An asylum application can be declared inadmissible in case a third country is regarded as a safe third country for the asylum seeker. There is no list of safe third countries. However, the IND published some internal information messages on the safe third country concept. These internal documents list a number of third countries either as ‘safe’ or ‘not safe’. The concept is applied on a case-by-case basis. There are three criteria that have to be fulfilled regarding safety, connection and admission. From the internal information message ‘Assessment of safe third countries in the asylum procedure – burden of proof and country information’ (IB 2021/8) states that in principle, asylum seekers will only be countered with a safe third country by the IND if their asylum request is likely to be granted, and that otherwise preference is given to a substantive rejection of the asylum request.
Rated as a safe third country according to internal information messages:
– Costa Rica
– South Africa
– South Korea
– United Kingdom
– United States of America
Not rated as a safe third country according to internal information messages:
– Bosnia and Herzegovina
– North Macedonia
– Saint Kitts and Nevis
– Saudi Arabia
– Sierra Leone
– United Arab Emirates
Article 3.106a(1) of the Aliens Decree provides the criteria for a country to be considered a safe third country. This is an implementation of Article 38 of the Asylum Procedures Directive. Article 3.37e of the Aliens Regulation provides that the Secretary of State’s assessment as to whether a third country can be considered to be safe should be based on a number of sources of information, specifically from EUAA, UNHCR, the Council of Europe and other relevant / authoritative / reputable organisations. In four cases concerning Kuwait, the United Arab Emirates and Russia, the Council of State ruled that the Secretary of State must rely on country of origin information, which must be transparent and applicable to the individual asylum seeker’s case.
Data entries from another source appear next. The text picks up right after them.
/-- R56, R61: a word of memory changes only where the instruction stores, or, in the two device slots, where it reads
KBSR; PUTS and PUTSP, which may read it on their walk, change no word but those two. -/
def Obligations.MemoryChangesOnlyByStoresAndPolls : Prop :=
  ∀ (i : Instr) (s t : State), exec i s = .next t →
    (∀ a, storeAddress i s ≠ some a → a ≠ 0xFE00 → a ≠ 0xFE02 → t.peek a = s.peek a) ∧
    (∀ reads, dataReads i s = some reads → 0xFE00 ∉ reads → ∀ a, storeAddress i s ≠ some a → t.peek a = s.peek a)

/-- R30: the Running State goes to Halted by TRAP HALT alone, and TRAP HALT always brings it there. The
instruction is the one the step carries out, a GETC or IN in progress (log entry 9) or the fetched one. -/
def Obligations.OnlyTrapHaltHalts : Prop :=
  ∀ s t : State, step s = .next t → (t.run = .halted ↔ s.current = .trapHalt)

/-- R180 to R184: the faults are exactly those of the table, with the info it names; a GETC or IN in progress raises its
own when it goes on (log entry 9, DESIGN CHOICE). -/
def Obligations.FaultsAreExactlyTheTableOfCauses : Prop :=
  ∀ s t : State, step s = .next t → t.fault = faultRaised s.current (fetch s).1 s.entered.cin

/-- R234, R236: the output log is append-only, and only OUT, PUTS, IN, PUTSP and HALT write to it, the
echo of an IN in progress (log entry 9) included. -/
def Obligations.OutputLogOnlyGrows : Prop :=
  ∀ s t : State, step s = .next t →
    (∃ written, t.cout = s.cout ++ written) ∧ (writesOutput s.current = false → t.cout = s.cout)

/-- R231: input bytes are consumed from the front, in order, by GETC, IN and reads of KBSR alone, and whether the source
closes never changes. -/
def Obligations.InputIsConsumedInOrder : Prop :=
  ∀ (i : Instr) (s t : State), exec i s = .next t →
    (∃ taken, s.cin.bytes = taken ++ t.cin.bytes) ∧ t.cin.closes = s.cin.closes ∧
    (∀ reads, dataReads i s = some reads → 0xFE00 ∉ reads → i ≠ .trapGetc → i ≠ .trapIn → t.cin = s.cin)

/-! ### The memory interface -/

/-- R53, R58: a read of any address but KBSR, KBDR among them, returns the content and changes nothing; a read of KBSR
polls and returns the status the poll left. -/
def Obligations.ReadsArePureButForKbsr : Prop :=
  ∀ (a : Word) (s : State),
    (a ≠ 0xFE00 → memRead a s = (s.peek a, s)) ∧
    (a = 0xFE00 → ∃ arrived, (memRead a s).2 = kbdPoll arrived s ∧ (memRead a s).1 = (kbdPoll arrived s).peek 0xFE00)

/-- R54, R55, R232: the poll that finds a byte and the poll that finds none, with what each leaves alone. -/
def Obligations.PollWritesTheDeviceSlots : Prop :=
  ∀ (arrived : Bool) (s : State),
    (∀ q, (kbdPoll arrived s).getReg q = s.getReg q) ∧ (kbdPoll arrived s).pc = s.pc ∧
    (kbdPoll arrived s).cond = s.cond ∧ (kbdPoll arrived s).run = s.run ∧ (kbdPoll arrived s).fault = s.fault ∧
    (kbdPoll arrived s).wait = s.wait ∧ (kbdPoll arrived s).cout = s.cout ∧
    (∀ a, a ≠ 0xFE00 → a ≠ 0xFE02 → (kbdPoll arrived s).peek a = s.peek a) ∧
    (∀ c rest, s.cin.bytes = c :: rest → arrived = true →
      (kbdPoll arrived s).peek 0xFE00 = 0x8000 ∧ (kbdPoll arrived s).peek 0xFE02 = BitVec.ofNat 16 c.toNat ∧
      (kbdPoll arrived s).cin = { s.cin with bytes := rest }) ∧
    (s.cin.bytes = [] ∨ arrived = false →
      (kbdPoll arrived s).peek 0xFE00 = 0x0000 ∧ (kbdPoll arrived s).peek 0xFE02 = s.peek 0xFE02 ∧
      (kbdPoll arrived s).cin = s.cin)
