-- ==== Sys2Proof/Tests/Slice0.lean ====
section
/-! SUPPORT. The model's own tests. Expected values are those of spec/95_test_vectors.md, named by its labels, or are worked
out by hand from the rule cited. The second half shows, for each statement with hypotheses, a state and operands that
meet them. -/

namespace Sys2Proof.Tests
open Sys2Proof.Machine Sys2Proof.Claims

/-! ### Helpers -/

/-- The machine of the vectors: reset, PC at `at'`, the instruction word stored there, then the vector's "before". -/
def start (at' w : Word) (before : State → State := id) : State :=
  before ((State.reset.setPc at').poke at' w)

/-- `f` of the next state; `none` where there is none. -/
def after {α : Type} (f : State → α) (s : State) : Option α :=
  match step s with
  | .next t => some (f t)
  | .fault _ => none
  | .refused _ => none

/-- A register, COND and PC. -/
def seen (r : RegId) (t : State) : Word × Word × Word := (t.getReg r, t.cond, t.pc)

/-- The console input is the given bytes, and closes or not. -/
def typed (bytes : List Byte) (closes : Bool) (s : State) : State := s.setCin { bytes, closes }

/-! ### WellFormed: the one check, on both sides of each end of the assigned vectors -/

theorem test_wellFormed_refuses_assigned :
    (Instr.trapUnassigned 0x20).wellFormed = false ∧ (Instr.trapUnassigned 0x25).wellFormed = false := by decide
theorem test_wellFormed_admits_unassigned :
    (Instr.trapUnassigned 0x1F).wellFormed = true ∧ (Instr.trapUnassigned 0x26).wellFormed = true ∧
    (Instr.trapUnassigned 0x00).wellFormed = true ∧ (Instr.trapUnassigned 0xFF).wellFormed = true := by decide

/-! ### Decoding, 95_test_vectors.md §2.3; where bits are written out, they follow the patterns of R82 -/

theorem test_decode_operate :
    decode 0b0001_010_011_0_00_100#16 = .addReg 2 3 4 ∧ decode 0x14DC = .addReg 2 3 4 ∧
    decode 0b0001_001_001_1_11111#16 = .addImm 1 1 0x1F ∧ decode 0b0101_010_011_0_00_100#16 = .andReg 2 3 4 ∧
    decode 0b0101_000_000_1_00000#16 = .andImm 0 0 0 ∧ decode 0b1001_001_010_111111#16 = .notReg 1 2 ∧
    decode 0x9280 = .notReg 1 2 := by decide
theorem test_decode_control :
    decode 0b0000_0_0_1_111111101#16 = .br false false true 0x1FD ∧ decode 0x07FE = .br false true true 0x1FE ∧
    decode 0b0000_1_0_0_000000101#16 = .br true false false 5 ∧ decode 0b1100_000_010_000000#16 = .jmp 2 ∧
    decode 0xCE3F = .jmp 0 ∧ decode 0b0100_1_00000000011#16 = .jsr 3 ∧ decode 0b0100_0_00_010_000000#16 = .jsrr 2 ∧
    decode 0x46BF = .jsrr 2 := by decide
theorem test_decode_load_store :
    decode 0b0010_001_000000100#16 = .ld 1 4 ∧ decode 0b1010_010_000000101#16 = .ldi 2 5 ∧
    decode 0b0110_011_110_000010#16 = .ldr 3 6 2 ∧ decode 0x62BF = .ldr 1 2 0x3F ∧
    decode 0b1110_000_000000010#16 = .lea 0 2 ∧ decode 0b0011_011_111111110#16 = .st 3 0x1FE ∧
    decode 0b1011_000_000000110#16 = .sti 0 6 ∧ decode 0b0111_001_010_000011#16 = .str 1 2 3 := by decide
theorem test_decode_trap :
    decode 0b1111_0000_00100000#16 = .trapGetc ∧ decode 0xFA20 = .trapGetc ∧ decode 0b1111_0000_00100001#16 = .trapOut ∧
    decode 0b1111_0000_00100010#16 = .trapPuts ∧ decode 0b1111_0000_00100011#16 = .trapIn ∧
    decode 0b1111_0000_00100100#16 = .trapPutsp ∧ decode 0b1111_0000_00100101#16 = .trapHalt ∧
    decode 0xF01F = .trapUnassigned 0x1F ∧ decode 0b1111_0000_00100110#16 = .trapUnassigned 0x26 := by decide
theorem test_decode_unassigned_opcodes :
    decode 0b1000_101010111100#16 = .rti 0xABC ∧ decode 0b1101_000100100011#16 = .res 0x123 := by decide
theorem test_encode_is_the_written_word :
    encode (.notReg 0 0) = 0x903F ∧ encode (.jmp 7) = 0xC1C0 ∧ encode (.br true true true 0x1FF) = 0x0FFF ∧
    encode (.trapHalt) = 0xF025 ∧ encode (.addImm 0 0 5) = 0x1025 ∧ encode (.ldr 1 2 0x3F) = 0x62BF := by decide
theorem test_decodeTableWord : decodeTableWord 16 0xF025 = some .trapHalt ∧ decodeTableWord 32 0xF025 = none := by decide
theorem test_withFetchWord_runs_the_word :
    after (fun t => (t.getReg 0, t.pc)) (State.reset.withFetchWord 16 0x1025) = some (5, 0x3001) := by decide

/-! ### Bit fields and flags, §2.1 and §2.2 -/

theorem test_sext : sext 0x10#5 = 0xFFF0 ∧ sext 0x1F#6 = 0x001F ∧ sext 0x100#9 = 0xFF00 ∧ sext 0x400#11 = 0xFC00 := by
  decide
theorem test_zext : zext16 0xFF = 0x00FF := by decide
theorem test_condOf : condOf 0x0000 = 2 ∧ condOf 0x0001 = 1 ∧ condOf 0x7FFF = 1 ∧ condOf 0x8000 = 4 := by decide

/-! ### The operate instructions, §3 -/

theorem test_T1_add : after (seen 2) (start 0x3000 0x14C4 fun s => (s.setReg 3 0x0005).setReg 4 0xFFFD) =
    some (0x0002, 1, 0x3001) := by decide
theorem test_T2_add_in_place : after (seen 1) (start 0x3000 0x1241 fun s => s.setReg 1 0x7FFF) =
    some (0xFFFE, 4, 0x3001) := by decide
theorem test_T4_add_imm_wraps : after (seen 1) (start 0x3000 0x1261 fun s => s.setReg 1 0xFFFF) =
    some (0x0000, 2, 0x3001) := by decide
theorem test_T7_add_imm_negative : after (seen 1) (start 0x3000 0x1270 fun s => s.setReg 1 0x0010) =
    some (0x0000, 2, 0x3001) := by decide
theorem test_T12_and : after (seen 2) (start 0x3000 0x54C4 fun s => (s.setReg 3 0xFF0F).setReg 4 0x8FF0) =
    some (0x8F00, 4, 0x3001) := by decide
theorem test_T15_and_imm_sign_extends : after (seen 1) (start 0x3000 0x5270 fun s => s.setReg 1 0xABCD) =
    some (0xABC0, 4, 0x3001) := by decide
theorem test_T18_not : after (seen 1) (start 0x3000 0x92BF fun s => s.setReg 2 0x00FF) =
    some (0xFF00, 4, 0x3001) := by decide
theorem test_T21_not_in_place : after (seen 0) (start 0x3000 0x903F fun s => s.setReg 0 0x8000) =
    some (0x7FFF, 1, 0x3001) := by decide

/-! ### The control transfers, §4 -/

theorem test_T30_brp : after (·.pc) (start 0x3004 0x03FD (·.setCond 1)) = some 0x3002 ∧
    after (·.pc) (start 0x3004 0x03FD (·.setCond 2)) = some 0x3005 ∧
    after (·.pc) (start 0x3004 0x03FD (·.setCond 4)) = some 0x3005 := by decide
theorem test_T33_T34_brn_brz : after (·.pc) (start 0x3000 0x0805 (·.setCond 4)) = some 0x3006 ∧
    after (·.pc) (start 0x3000 0x0405 (·.setCond 4)) = some 0x3001 ∧
    after (·.pc) (start 0x3000 0x0405 (·.setCond 2)) = some 0x3006 := by decide
theorem test_T41_ret : after (seen 7) (start 0x3007 0xC1C0 fun s => s.setReg 7 0x3002) =
    some (0x3002, 2, 0x3002) := by decide
theorem test_T45_jsr : after (seen 7) (start 0x3400 0x4C00) = some (0x3401, 2, 0x3001) := by decide
theorem test_T47_jsrr : after (seen 7) (start 0x3010 0x4080 fun s => s.setReg 2 0x5000) =
    some (0x3011, 2, 0x5000) := by decide
theorem test_T48_jsrr_r7 : after (seen 7) (start 0x3010 0x41C0 fun s => s.setReg 7 0x5000) =
    some (0x3011, 2, 0x3011) := by decide

/-! ### Loads and stores, §5 -/

theorem test_T61_ld_itself : after (seen 1) (start 0x3001 0x23FF) = some (0x23FF, 1, 0x3002) := by decide
theorem test_T63_ld_wraps : after (seen 1) (start 0xFFFF 0x2201 fun s => s.poke 0x0001 0x0042) =
    some (0x0042, 1, 0x0000) := by decide
theorem test_T64_ldi : after (seen 2) (start 0x3003 0xA405 fun s => (s.poke 0x3009 0x4000).poke 0x4000 0xFFFB) =
    some (0xFFFB, 4, 0x3004) := by decide
theorem test_T68_ldr_in_place : after (seen 1) (start 0x3000 0x6241 fun s => (s.setReg 1 0xFFFF).poke 0x0000 0x00AA) =
    some (0x00AA, 1, 0x3001) := by decide
theorem test_T69_ldr_negative : after (seen 1) (start 0x3000 0x62A0 fun s => (s.setReg 2 0x4020).poke 0x4000 0x8001) =
    some (0x8001, 4, 0x3001) := by decide
theorem test_T72_T73_lea : after (seen 0) (start 0xFFFF 0xE000 fun s => s.setReg 0 0x1234) = some (0x0000, 2, 0x0000) ∧
    after (seen 0) (start 0x8000 0xE1FF) = some (0x8000, 4, 0x8001) := by decide
theorem test_T75_st : after (fun t => (t.peek 0x3004, t.cond, t.pc)) (start 0x3005 0x37FE fun s => s.setReg 3 0x1234) =
    some (0x1234, 2, 0x3006) := by decide
theorem test_T78_sti : after (fun t => (t.peek 0x4000, t.peek 0x3009, t.pc))
    (start 0x3002 0xB006 fun s => (s.setReg 0 0xFFFB).poke 0x3009 0x4000) = some (0xFFFB, 0x4000, 0x3003) := by decide
theorem test_T79_sti_over_its_pointer : after (fun t => t.peek 0x3003)
    (start 0x3002 0xB000 fun s => (s.setReg 0 0x0007).poke 0x3003 0x3003) = some 0x0007 := by decide
theorem test_T82_str_wraps : after (fun t => t.peek 0xFFFF)
    (start 0x3000 0x72BF fun s => s.setReg 1 0x0001) = some 0x0001 := by decide
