/-- Links (16): functions, PcieLink of each link, PERST1_N held low, causeways, HarbourId, reports of the MAC
interfaces, transmission channels, messages arriving (by source, sending and receiving channel), next slot
of each receive channel, twin, CAN and JTAG. -/
structure Links where
  fns : SMap Fn := []
  pcie : SMap Nat := []
  perst1 : Bool := false
  cw : SMap Cw := []
  harbour : Nat := 255
  macUp : SMap Bool := []
  tx : SMap Tx := []
  /-- Transmissions that have retired OK. -/
  txNext : Nat := 0
  rx : SMap Rx := []
  rxNext : SMap Nat := []
  twin : Twin := {}
  can : CanSt := {}
  jtag : Jtag := {}
  deriving DecidableEq, Repr

/-! ## The whole -/

/-- A message that waits for the end of its cycle (10 R313). -/
structure Msg where
  fn : Nat
  type : Nat
  time : Nat
  pay : List Byte
  deriving DecidableEq, Repr

/-- Everything that commands change but memory and fuses. -/
structure Ctl where
  /-- Number of free values drawn so far (log 5). -/
  free : Nat := 0
  posted : List MemOp := []
  out : List Out := []
  /-- Messages of the cycle in progress; none between steps. -/
  msgs : List Msg := []
  /-- Values of object-dictionary entries at 256 index + subindex (18). -/
  od : SMap Nat := []
  /-- RWS values in effect since the last exit from setup (17 R495). -/
  eff : SMap Nat := []
  boot : Boot := {}
  power : Power := {}
  safety : Safety := {}
  faults : Faults := {}
  time : Time := {}
  queues : SMap Queue := []
  syncs : SMap Nat := []
  fifos : SMap Fifo := []
  sched : Sched := {}
  blocks : SMap Block := []
  seqs : SMap Seq := []
  /-- Free stack depth of pool s is OD PoolFree; look-aside and list caches (06 R197, R198). -/
  listCache : SMap (List (Nat × Nat × Nat)) := []
  walks : SMap (List (Nat × Nat × Nat)) := []
  appends : List Append := []
  img : SMap Stream := []
  vd : SMap Stream := []
  pts : SMap Stream := []
  journal : Journal := {}
  dram : Dram := {}
  traffic : Traffic := {}
  links : Links := {}
  barrier : Barrier := {}
  /-- The fleet export in progress (15 R449): buffer, its bytes, first index, count, class mask, sync object. -/
  fleet : List Nat := []
  deriving DecidableEq, Repr

/-- The state of the device and the queue of commands that wait. -/
structure State where
  part : Part := {}
  fuses : Fuses := {}
  mems : Mems := {}
  ctl : Ctl := {}
  pending : List Instr := []
  deriving DecidableEq, Repr

/-- No command ends in a fault: the type is empty but for the name of a stop that nothing raises. -/
inductive Fault where
  /-- Raised by no command: the spec gives every row an effect (95). Safe. -/
  | stuck
  deriving DecidableEq, Repr

/-- Refusals. -/
inductive Refusal where
  /-- A row whose meaning is not written yet: raised by its arm of exec alone. Safe. -/
  | notModelled (mnemonic : String)
  deriving DecidableEq, Repr

/-- The part before its cold start (17 R481): every register at its reset value, memory with nothing
listed. Log 21 names the part, log 22 the values that the spec does not give. -/
def State.reset : State := {}

end Sys2Proof.Machine
end

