-- ==== Sys2Proof/Machine/Counter.lean ====
section
/-! DEFINITION. The counter generator (13 R380) and the replay permutation (08 R256). -/

namespace Sys2Proof.Machine

/-! ## The counter generator (13 R380) -/

/-- One round of Philox4x64 with keys `k0`, `k1`. -/
def philoxRound (k0 k1 : Nat) (x : Nat × Nat × Nat × Nat) : Nat × Nat × Nat × Nat :=
  let a := 0xd2e7470ee14c6c93 * x.1
  let b := 0xca5a826395121157 * x.2.2.1
  ((b / 2 ^ 64) ^^^ x.2.1 ^^^ k0, b % 2 ^ 64, (a / 2 ^ 64) ^^^ x.2.2.2 ^^^ k1, a % 2 ^ 64)

/-- F(seed, stream, step, element): the first output word after ten rounds. -/
def counterGen (seed stream step element : Nat) : Nat :=
  ((List.range 10).foldl (fun x i =>
    philoxRound ((bitsN seed 0 64 + i * 0x9e3779b97f4a7c15) % 2 ^ 64) ((bitsN seed 64 64 + i * 0xbb67ae8584caa73b) % 2 ^ 64) x)
    (cut 64 element, cut 64 step, cut 32 stream, 0)).1

/-- h of 08 R256: the smallest integer from 1 with 4^h ≥ n. -/
def feistelHalf (n : Nat) : Nat := (((List.range 17).drop 1).find? fun h => decide (n ≤ 4 ^ h)).getD 16

/-- One pass of the six Feistel rounds. -/
def feistel (seed stream epoch h x : Nat) : Nat :=
  let r := (List.range 6).foldl (fun (y : Nat × Nat) k =>
    (y.2, y.1 ^^^ (counterGen seed stream epoch (k * 2 ^ 32 + y.2) % 2 ^ h))) (x / 2 ^ h, x % 2 ^ h)
  r.1 * 2 ^ h + r.2

/-- Walk until the value lies below `n`; `fuel` bounds the walk, which a permutation of 4^h values ends. -/
def permWalk (seed stream epoch n : Nat) : Nat → Nat → Nat
  | 0, x => x
  | fuel + 1, x =>
    let y := feistel seed stream epoch (feistelHalf n) x
    if y < n then y else permWalk seed stream epoch n fuel y

/-- perm(i) of 08 R256. -/
def perm (shuffle : Bool) (seed stream epoch n i : Nat) : Nat :=
  if shuffle then permWalk seed stream epoch n (4 ^ feistelHalf n) i else i

end Sys2Proof.Machine
end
The law does not expressly require the third country to have ratified the Refugee Convention without limitation. The Council of State found that Article 38 of the recast Asylum Procedures Directive does not require the third country to have ratified the Refugee Convention to be considered a safe third country. Nevertheless, the third country must abide by the principle of non-refoulement. The cases concerned the United Arab Emirates and Kuwait.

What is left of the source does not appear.